DaWei · Feb 4th, 2006, 6:34 PM

Yes, but a char is not one bit, it's one byte (8 bits). While pointers to arrays and arrays appear to be the same thing in some contexts, it isn't strictly true. If this seems confusing to you, you might want to refer to the "Pointer Basics" link in my signature, in particular the section "What is not a pointer."

b1g4L · Feb 4th, 2006, 7:30 PM

Yea, 1 byte (sorry). Does the +1 move to the next spot in memory (in the array) then?

DaWei · Feb 4th, 2006, 7:33 PM

It's called 'array arithmetic.' Again, see my tutorial. For a char array it moves one byte. It moves one element. If the elements are integers, it moves the size of one integer, and so forth. That's one reason the pointer has a type.

b1g4L · Feb 4th, 2006, 10:48 PM

How can I get the memory address of a specific index in an array? Say I wanted to know the memory address of array [5]? Does array [5] need to contain data before you can find out its memory location?

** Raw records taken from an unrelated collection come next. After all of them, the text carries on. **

-- ==== Sys2Proof/Tests/Slice0.lean ====
section
/-! SUPPORT. The model's own tests: ill-formed operands refused, every command's word decoded, one step of each
command with the answer spec/95_test_vectors.md gives, and for each statement with hypotheses a state that meets
them. The decode words are written from the fields of spec/opcode_table.json. -/

namespace Sys2Proof.Tests

open Sys2Proof Sys2Proof.Machine

/-! ### Small states -/

/-- The state after one command (every command answers). -/
def after (i : Instr) (s : State) : State :=
  match exec i s with
  | .next t => t
  | _ => s

/-- A byte space holding these bytes from address 0 on. -/
def space (l : List Nat) : Mem :=
  (l.zipIdx.filter fun c => c.1 != 0).map fun c => (c.2, BitVec.ofNat 8 c.1)

/-- After reset, with these bytes attached as the source. -/
def withSource (l : List Nat) : State := { State.reset with src := ⟨BitVec.ofNat 32 l.length, space l⟩ }

/-- ... and a stream over all of them, at bit `p`. -/
def atBit (l : List Nat) (p : DWord) : State :=
  (withSource l).setBs { State.reset.bs with isOpen := true, size := BitVec.ofNat 32 l.length, pos := p }

/-- A state with the sticky error set. -/
def withError (s : State) : State := s.setBs { s.bs with err := true }

/-- The stream of table B1 (spec/95_test_vectors.md section 2). -/
def b1 : List Nat := [0xA5, 0x3C, 0xF0, 0x0F, 0x12, 0x34, 0x56, 0x78, 0x9A]

/-- After reset, with these bytes in FMEM. -/
def withFmem (l : List Nat) : State := State.reset.setFmem (space l)

/-- After reset, with the lengths of codebook H1 staged (section 4). -/
def h1Staged : State :=
  State.reset.setStage
    (([3, 3, 3, 3, 3, 2, 4, 4] : List Byte).zipIdx.map fun c => (c.2, { length := c.1, code := 0, symbol := 0 }))

/-- The nodes of H1, from the dump of section 4. -/
def h1Nodes : List Node :=
  [⟨1, 6⟩, ⟨2, 3⟩, ⟨5, 5⟩, ⟨4, 5⟩, ⟨0, 0⟩, ⟨1, 1⟩, ⟨7, 10⟩, ⟨8, 9⟩, ⟨2, 2⟩, ⟨3, 3⟩, ⟨11, 12⟩, ⟨4, 4⟩, ⟨13, 14⟩, ⟨6, 6⟩,
    ⟨7, 7⟩]

/-- The table of H1, from the dump of section 4. -/
def h1Table : List Word :=
  [0x10000005, 0x10000005, 0x10000005, 0x10000005, 0x18000000, 0x18000000, 0x18000001, 0x18000001, 0x18000002,
    0x18000002, 0x18000003, 0x18000003, 0x18000004, 0x18000004, 0x20000006, 0x20000007]

/-- The slot of H1. -/
def h1Slot : Slot := ⟨true, 4, 4, 15, h1Nodes, h1Table⟩

/-- The stream of H1, at bit `p`, with the codebook in slot 0. -/
def h1At (p : DWord) : State := (atBit [0x17, 0x7E] p).setSlot 0 h1Slot

/-- After reset, with the three entries of codebook H3 staged (section 4). -/
def h3Staged : State :=
  State.reset.setStage [(0, ⟨1, 0, 0x41⟩), (1, ⟨2, 2, 0x42⟩), (2, ⟨3, 0xFFFFFFF6, 0x7FFFFFF⟩)]

/-- An LZSS unit with a window of 16 bytes that has seen "abc", the buffer of capacity `cap` holding it. -/
def lzAbc (cap : Word) : State :=
  State.reset.setLz
    { init := true, k := 4, win := space [0x61, 0x62, 0x63], wpos := 3, ovOff := 0, ovLen := 0
      outCap := cap, outLen := 3, outDiscard := false, out := space [0x61, 0x62, 0x63] }

/-- ... with four bytes of a copy at offset 3 owed and an empty buffer of capacity `cap`. -/
def lzOwed (cap : Word) : State :=
  (lzAbc 3).setLz { (lzAbc 3).lz with ovOff := 3, ovLen := 4, outCap := cap, outLen := 0, out := [] }

/-- A slot with the two codes of length 1, symbols 0 and 1, and depth 1 (section 4, table H3c). -/
def smallSlot : Slot := ⟨true, 1, 1, 3, [⟨1, 2⟩, ⟨0, 0⟩, ⟨1, 1⟩], [0x08000000, 0x08000001]⟩

/-- A small state that meets every invariant: a stream open at bit 3 and a codebook in slot 0. -/
def small : State := (atBit b1 3).setSlot 0 smallSlot

/-! ### Well-formedness: a term each check refuses, and the answer it gets -/

theorem test_wellFormed_refuses :
    Instr.wellFormed .default (.sysParam 11) = false ∧
    Instr.wellFormed .default (.bsRead 33) = false ∧
    Instr.wellFormed .default (.bsPeek 33) = false ∧
    Instr.wellFormed .default (.crcUpd 0 0) = false ∧
    Instr.wellFormed .default (.crcUpd 5 0) = false ∧
    Instr.wellFormed .default (.hufStage 1024 1 0 0) = false ∧
    Instr.wellFormed .default (.hufStage 0 32 0 0) = false ∧
    Instr.wellFormed .default (.hufBuildl 8 1 1) = false ∧
    Instr.wellFormed .default (.hufBuildl 0 1025 1) = false ∧
    Instr.wellFormed .default (.hufBuildc 0 1 0) = false ∧
    Instr.wellFormed .default (.hufBuildc 0 1 32) = false ∧
    Instr.wellFormed .default (.hufDecode 8) = false ∧
    Instr.wellFormed .default (.hufFree 8) = false ∧
    Instr.wellFormed .default (.hufRdtab 8 0) = false ∧
    Instr.wellFormed .default (.hufRdnode 8 0) = false ∧
    Instr.wellFormed .default (.lzInit 31) = false ∧
    Instr.wellFormed .default (.lzSetout 2 0) = false ∧
    Instr.wellFormed .default (.fltWr 0x40000 0) = false ∧
    Instr.wellFormed .default (.fltRd 0x40000) = false ∧
    Instr.wellFormed .default (.fltDelta 0 1 0) = false ∧
    Instr.wellFormed .default (.fltAudio 0 1 0) = false ∧
    Instr.wellFormed .default (.fltRgb 0 3 3 3) = false := by decide

theorem test_wellFormed_accepts_bounds :
    Instr.wellFormed .default (.sysParam 10) = true ∧
    Instr.wellFormed .default (.bsRead 32) = true ∧
    Instr.wellFormed .default (.crcUpd 1 0) = true ∧
    Instr.wellFormed .default (.crcUpd 4 0) = true ∧
    Instr.wellFormed .default (.hufStage 1023 31 0 0) = true ∧
    Instr.wellFormed .default (.hufBuildl 7 1024 31) = true ∧
    Instr.wellFormed .default (.hufBuildc 0 0 1) = true ∧
    Instr.wellFormed .default (.lzInit 30) = true ∧
    Instr.wellFormed .default (.lzSetout 1 0) = true ∧
    Instr.wellFormed .default (.fltWr 0x3FFFF 0) = true ∧
    Instr.wellFormed .default (.fltAudio 0 0 1) = true ∧
    Instr.wellFormed .default (.fltRgb 0 0 0 2) = true := by decide

theorem test_illFormed_answers_badCommand :
    (after (.bsRead 33) State.reset).rsp = ⟨.badCommand, 0, 0⟩ ∧
    (after (.crcUpd 5 0) State.reset).rsp = ⟨.badCommand, 0, 0⟩ ∧
    (after (.hufStage 1024 1 0 0) State.reset).rsp = ⟨.badCommand, 0, 0⟩ ∧
    (after (.hufBuildl 8 1 1) State.reset).rsp = ⟨.badCommand, 0, 0⟩ ∧
    (after (.lzInit 31) State.reset).rsp = ⟨.badCommand, 0, 0⟩ ∧
    (after (.fltRgb 0 3 3 3) State.reset).rsp = ⟨.badCommand, 0, 0⟩ := by decide

/-! ### Decoding: every command, from a word written out field by field -/

/-- The words of the system commands. -/
theorem test_decode_sys :
    decode 0x00000000_00000000_00000000_00000000#128 = .ok .sysNop ∧
    decode 0x00000000_00000000_00000000_00000001#128 = .ok .sysReset ∧
    decode 0x00000000_00000000_00000000_00000002#128 = .ok .sysStat ∧
    decode 0x00000000_00000000_00000000_00000303#128 = .ok (.sysParam 0x3) := by
  refine ⟨rfl, rfl, rfl, rfl⟩

/-- The words of the Bitstream commands. -/
theorem test_decode_bs :
    decode 0x00000000_A69E0D37_F2A74DE5_00000010#128 = .ok (.bsOpen 0xF2A74DE5 0xA69E0D37) ∧
    decode 0x00000000_00000000_00000000_00000411#128 = .ok (.bsRead 0x4) ∧
    decode 0x00000000_00000000_00000000_00000612#128 = .ok (.bsPeek 0x6) ∧
    decode 0x00000000_00000000_8C5C7FD1_00000013#128 = .ok (.bsSkip 0x8C5C7FD1) ∧
    decode 0x00000000_00000000_00000000_00000014#128 = .ok .bsAlign ∧
    decode 0x00000000_00000000_928B2F33_00000015#128 = .ok (.bsHas 0x928B2F33) ∧
    decode 0x00000000_00000000_00000000_00000016#128 = .ok .bsAtend ∧
    decode 0x00000000_00000000_00000000_00000017#128 = .ok .bsErr ∧
    decode 0x00000000_00000000_D23F0825_00000018#128 = .ok (.bsBack 0xD23F0825) ∧
    decode 0x00000000_00000000_00000000_00000019#128 = .ok .bsTell := by
  refine ⟨rfl, rfl, rfl, rfl, rfl, rfl, rfl, rfl, rfl, rfl⟩

/-- The words of the CRC32 commands. -/
theorem test_decode_crc :
    decode 0x00000000_00000000_892F902B_00000020#128 = .ok (.crcSeed 0x892F902B) ∧
    decode 0x00000000_00000000_DD9DC9F9_00000121#128 = .ok (.crcUpd 0x1 0xDD9DC9F9) ∧
    decode 0x00000000_00000000_00000000_00000022#128 = .ok .crcGet ∧
    decode 0x00000000_8ED90475_9531985D_00000023#128 = .ok (.crcUpdo 0x9531985D 0x8ED90475) ∧
    decode 0x00000000_81E74EF5_E8E25D95_00000024#128 = .ok (.crcUpdf 0xE8E25D95 0x81E74EF5) := by
  refine ⟨rfl, rfl, rfl, rfl, rfl⟩

/-- The words of the Huffman commands. -/
theorem test_decode_huf :
    decode 0x00000000_EF03675B_9600A35B_B6F70130#128 = .ok (.hufStage 0xB6F7 0x1 0x9600A35B 0xEF03675B) ∧
    decode 0x00000000_00000000_BD9C1725_91E30431#128 = .ok (.hufBuildl 0x4 0x91E3 0xBD9C1725) ∧
    decode 0x00000000_00000000_ECAD4A27_8D110132#128 = .ok (.hufBuildc 0x1 0x8D11 0xECAD4A27) ∧
    decode 0x00000000_00000000_00000000_00000133#128 = .ok (.hufDecode 0x1) ∧
    decode 0x00000000_00000000_00000000_00000734#128 = .ok (.hufFree 0x7) ∧
    decode 0x00000000_00000000_9FB17C23_00000535#128 = .ok (.hufRdtab 0x5 0x9FB17C23) ∧
    decode 0x00000000_00000000_A170B339_00000236#128 = .ok (.hufRdnode 0x2 0xA170B339) := by
  refine ⟨rfl, rfl, rfl, rfl, rfl, rfl, rfl⟩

rsnd · Feb 4th, 2006, 10:57 PM

it doesnot need to contain entered data or anything...but it needs to be existant. for the address of array[5] i think you can go &array[5] or array+5 (as array itself is pointer to the addr.)

b1g4L · Feb 4th, 2006, 11:03 PM

I tried that and I dont get a hex address value but instead funny symbols.

rsnd · Feb 4th, 2006, 11:10 PM

I think its because you are outputting it wrong...you are expected to get funny symbols if the adress bytes gets converted into chars.

b1g4L · Feb 4th, 2006, 11:25 PM

This worked. Thanks.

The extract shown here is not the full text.